## WHAT YOU WILL DO
Beneath this task are records; state how many of their lines hold the word "blocks", and nothing else.

[SOURCE DATA — start]

/-- Block CH, registers CHn_CTRL to CHn_PMCTRL. -/
def chRegs0 : List RegSpec := [
  ⟨0x0, [], [⟨0, 1, .rw, 0x0⟩, ⟨2, 1, .wo, 0x0⟩, ⟨31, 1, .w1s, 0x0⟩]⟩,
  ⟨0x4, [], [⟨0, 1, .ro, 0x0⟩, ⟨1, 1, .ro, 0x0⟩, ⟨2, 1, .ro, 0x0⟩, ⟨3, 1, .ro, 0x0⟩, ⟨8, 7, .ro, 0x40⟩, ⟨15, 1, .ro, 0x1⟩, ⟨27, 5, .ro, 0x0⟩]⟩,
  ⟨0x8, [], [⟨0, 1, .w1c, 0x0⟩, ⟨1, 1, .w1c, 0x0⟩, ⟨2, 1, .w1c, 0x0⟩, ⟨3, 1, .w1c, 0x0⟩, ⟨4, 1, .w1c, 0x0⟩, ⟨5, 1, .w1c, 0x0⟩, ⟨6, 1, .w1c, 0x0⟩, ⟨7, 1, .w1c, 0x0⟩]⟩,
  ⟨0xC, [], [⟨0, 1, .rw, 0x0⟩, ⟨1, 1, .rw, 0x0⟩, ⟨2, 1, .rw, 0x0⟩, ⟨3, 1, .rw, 0x0⟩, ⟨4, 1, .rw, 0x0⟩, ⟨5, 1, .rw, 0x0⟩, ⟨6, 1, .rw, 0x0⟩, ⟨7, 1, .rw, 0x0⟩]⟩,
  ⟨0x10, [], [⟨0, 16, .rwl, 0x667⟩]⟩,
  ⟨0x14, [], [⟨0, 32, .rc, 0x0⟩]⟩,
  ⟨0x18, [], [⟨0, 32, .rc, 0x0⟩]⟩,
  ⟨0x1C, [], [⟨0, 16, .rc, 0x0⟩, ⟨16, 16, .rc, 0x0⟩]⟩,
  ⟨0x20, [], [⟨0, 32, .rc, 0x0⟩]⟩,
  ⟨0x24, [], [⟨0, 32, .ro, 0xFFFFFFFF⟩]⟩,
  ⟨0x28, [], [⟨0, 16, .ro, 0xFFFF⟩]⟩,
  ⟨0x30, [], [⟨0, 32, .ro, 0x0⟩]⟩,
  ⟨0x34, [], [⟨0, 16, .ro, 0x0⟩]⟩,
  ⟨0x38, [], [⟨0, 32, .ro, 0x0⟩]⟩,
  ⟨0x3C, [], [⟨0, 32, .ro, 0x0⟩]⟩,
  ⟨0x40, [], [⟨0, 12, .ro, 0x0⟩]⟩,
  ⟨0x44, [], [⟨0, 18, .rw, 0x0⟩]⟩,
  ⟨0x48, [], [⟨0, 18, .ro, 0x0⟩]⟩,
  ⟨0x4C, [], [⟨0, 16, .rw, 0x100⟩, ⟨31, 1, .rw, 0x0⟩]⟩,
  ⟨0x50, [], [⟨0, 1, .rw, 0x0⟩, ⟨1, 1, .rw, 0x0⟩, ⟨2, 1, .rw, 0x0⟩, ⟨3, 1, .rw, 0x0⟩, ⟨31, 1, .wo, 0x0⟩]⟩]

/-- Block CH, registers CHn_PMSTARTLO to CHn_EVCFG. -/
def chRegs1 : List RegSpec := [
  ⟨0x54, [], [⟨0, 32, .rw, 0x0⟩]⟩,
  ⟨0x58, [], [⟨0, 16, .rw, 0x0⟩]⟩,
  ⟨0x5C, [], [⟨0, 32, .rw, 0x0⟩]⟩,
  ⟨0x60, [], [⟨0, 16, .rw, 0x0⟩]⟩,
  ⟨0x64, [], [⟨0, 32, .rw, 0x0⟩]⟩,
  ⟨0x68, [], [⟨0, 13, .rw, 0x0⟩]⟩,
  ⟨0x6C, [], [⟨0, 24, .rw, 0xC80⟩]⟩,
  ⟨0x70, [], [⟨0, 32, .ro, 0x0⟩]⟩,
  ⟨0x74, [], [⟨0, 32, .ro, 0x0⟩]⟩,
  ⟨0x78, [], [⟨0, 24, .ro, 0x0⟩, ⟨29, 1, .ro, 0x0⟩, ⟨30, 1, .ro, 0x0⟩, ⟨31, 1, .ro, 0x0⟩]⟩,
  ⟨0x100, [], [⟨0, 6, .rw, 0x0⟩, ⟨7, 1, .rw, 0x0⟩]⟩,
  ⟨0x104, [], [⟨0, 32, .ro, 0x0⟩]⟩,
  ⟨0x108, [], [⟨0, 32, .ro, 0x0⟩]⟩,
  ⟨0x10C, [], [⟨0, 32, .ro, 0x0⟩]⟩,
  ⟨0x110, [], [⟨0, 5, .rw, 0x0⟩]⟩,
  ⟨0x114, [], [⟨0, 11, .ro, 0x0⟩, ⟨16, 11, .ro, 0x0⟩, ⟨28, 1, .ro, 0x1⟩, ⟨29, 1, .ro, 0x0⟩, ⟨30, 1, .ro, 0x0⟩, ⟨31, 1, .ro, 0x0⟩]⟩,
  ⟨0x118, [], [⟨0, 16, .rc, 0x0⟩]⟩,
  ⟨0x11C, [], [⟨0, 1, .w1c, 0x0⟩, ⟨1, 1, .w1c, 0x0⟩]⟩,
  ⟨0x120, [], [⟨0, 1, .rw, 0x0⟩, ⟨1, 1, .rw, 0x0⟩]⟩,
  ⟨0x200, [], [⟨0, 16, .rw, 0x0⟩, ⟨21, 1, .rw, 0x0⟩, ⟨22, 2, .rw, 0x1⟩, ⟨24, 2, .rw, 0x0⟩, ⟨26, 2, .rw, 0x0⟩, ⟨31, 1, .rw, 0x0⟩]⟩]

/-- Block CH, registers CHn_SEPMIN to CHn_CALFLAGS. -/
def chRegs2 : List RegSpec := [
  ⟨0x204, [], [⟨0, 16, .rwl, 0x1EB9⟩]⟩,
  ⟨0x208, [], [⟨0, 8, .rw, 0x0⟩, ⟨31, 1, .rw, 0x0⟩]⟩,
  ⟨0x20C, [], [⟨0, 16, .ro, 0x0⟩, ⟨27, 1, .ro, 0x1⟩, ⟨28, 1, .ro, 0x0⟩, ⟨29, 1, .ro, 0x0⟩, ⟨30, 1, .ro, 0x0⟩, ⟨31, 1, .ro, 0x0⟩]⟩,
  ⟨0x210, [], [⟨0, 1, .w1c, 0x0⟩, ⟨1, 1, .w1c, 0x0⟩, ⟨2, 1, .w1c, 0x0⟩, ⟨3, 1, .w1c, 0x0⟩, ⟨4, 1, .w1c, 0x0⟩, ⟨5, 1, .w1c, 0x0⟩, ⟨6, 1, .w1c, 0x0⟩, ⟨7, 1, .w1c, 0x0⟩]⟩,
  ⟨0x214, [], [⟨0, 1, .rw, 0x0⟩, ⟨1, 1, .rw, 0x0⟩, ⟨2, 1, .rw, 0x0⟩, ⟨3, 1, .rw, 0x0⟩, ⟨4, 1, .rw, 0x0⟩, ⟨5, 1, .rw, 0x0⟩, ⟨6, 1, .rw, 0x0⟩, ⟨7, 1, .rw, 0x0⟩]⟩,
  ⟨0x218, [], [⟨0, 32, .rc, 0x0⟩]⟩,
  ⟨0x21C, [], [⟨0, 32, .rc, 0x0⟩]⟩,
  ⟨0x220, [], [⟨0, 32, .rc, 0x0⟩]⟩,
  ⟨0x224, [], [⟨0, 16, .rc, 0x0⟩]⟩,
  ⟨0x230, [(0x8, 2)], [⟨0, 24, .ro, 0x400000⟩]⟩,
  ⟨0x234, [(0x8, 2)], [⟨0, 24, .ro, 0x0⟩]⟩,
  ⟨0x240, [], [⟨0, 6, .rw, 0x0⟩, ⟨8, 2, .rw, 0x0⟩]⟩,
  ⟨0x244, [], [⟨0, 11, .ro, 0x0⟩]⟩,
  ⟨0x248, [], [⟨0, 11, .rw, 0x0⟩]⟩,
  ⟨0x24C, [], [⟨0, 32, .rc, 0x0⟩]⟩,
  ⟨0x250, [], [⟨0, 32, .rc, 0x0⟩]⟩,
  ⟨0x254, [], [⟨0, 1, .wo, 0x0⟩]⟩,
  ⟨0x800, [], [⟨0, 16, .rw, 0x100⟩, ⟨16, 2, .rw, 0x0⟩, ⟨29, 1, .rw, 0x0⟩, ⟨30, 1, .rw, 0x0⟩, ⟨31, 1, .rw, 0x0⟩]⟩,
  ⟨0x804, [], [⟨0, 4, .ro, 0x0⟩, ⟨30, 1, .ro, 0x0⟩, ⟨31, 1, .ro, 0x0⟩]⟩,
  ⟨0x808, [], [⟨0, 1, .w1c, 0x0⟩, ⟨1, 1, .w1c, 0x0⟩]⟩]

/-- Block CH, registers CHn_EVSKEW to CHn_DINLA_i. -/
def chRegs3 : List RegSpec := [
  ⟨0x80C, [], [⟨0, 18, .rw, 0x0⟩]⟩,
  ⟨0x810, [], [⟨0, 18, .ro, 0x0⟩]⟩,
  ⟨0x820, [(0x4, 8)], [⟨0, 32, .rw, 0x0⟩]⟩,
  ⟨0x900, [(0x4, 32)], [⟨0, 12, .rw, 0x0⟩, ⟨16, 12, .rw, 0x0⟩]⟩,
  ⟨0x980, [(0x4, 32)], [⟨0, 12, .rw, 0x0⟩, ⟨16, 12, .rw, 0x0⟩]⟩,
  ⟨0xA00, [(0x4, 32)], [⟨0, 12, .rw, 0x0⟩, ⟨16, 12, .rw, 0x0⟩]⟩,
  ⟨0xA80, [(0x4, 32)], [⟨0, 12, .ro, 0x0⟩, ⟨16, 12, .ro, 0x0⟩]⟩]

/-- Every register of block CH. -/
def chRegs : List RegSpec := chRegs0 ++ chRegs1 ++ chRegs2 ++ chRegs3

/-- Block FLP, registers FLf_SQTAIL to FLf_CQTAIL. -/
def flpRegs0 : List RegSpec := [
  ⟨0x0, [], [⟨0, 32, .rw, 0x0⟩]⟩,
  ⟨0x4, [], [⟨0, 32, .rw, 0x0⟩]⟩,
  ⟨0x8, [], [⟨0, 32, .wo, 0x0⟩]⟩,
  ⟨0xC, [], [⟨0, 32, .ro, 0x0⟩]⟩,
  ⟨0x10, [], [⟨0, 32, .ro, 0x0⟩]⟩]

/-- Every register of block FLP. -/
def flpRegs : List RegSpec := flpRegs0

/-- A block: its base, its extent, the stride of its instances (the extent for a block of one instance) and its
registers (R461). -/
structure Block where
  base : Nat
  extent : Nat
  stride : Nat
  regs : List RegSpec
  deriving DecidableEq, Repr

/-- The blocks of R461, and the flow pages of BAR4 (R476). -/
def blocks : List Block := [
  ⟨0x0, 0x10000, 0x10000, glbRegs⟩,
  ⟨0x10000, 0x10000, 0x10000, clkRegs⟩,
  ⟨0x20000, 0x10000, 0x10000, pwrRegs⟩,
  ⟨0x30000, 0x10000, 0x10000, secRegs⟩,
  ⟨0x40000, 0x10000, 0x10000, mbxRegs⟩,
  ⟨0x80000, 0x10000, 0x4000, synRegs⟩,
  ⟨0x90000, 0x10000, 0x10000, seqRegs⟩,
  ⟨0xA0000, 0x10000, 0x2000, bnkRegs⟩,
  ⟨0xC0000, 0x20000, 0x4000, tspRegs⟩,
  ⟨0xE0000, 0x4000, 0x100, grpRegs⟩,
  ⟨0x100000, 0x10000, 0x10000, msrRegs⟩,
  ⟨0x110000, 0x10000, 0x10000, calRegs⟩,
  ⟨0x120000, 0x10000, 0x10000, prlRegs⟩,
  ⟨0x130000, 0x4000, 0x400, sptRegs⟩,
  ⟨0x140000, 0x10000, 0x10000, pmbRegs⟩,
  ⟨0x200000, 0x200000, 0x1000, chRegs⟩,
  ⟨0x10000000, 0x100000, 0x4000, flpRegs⟩]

[SOURCE DATA — finish]

## SOLUTION FOR THIS EXERCISE
2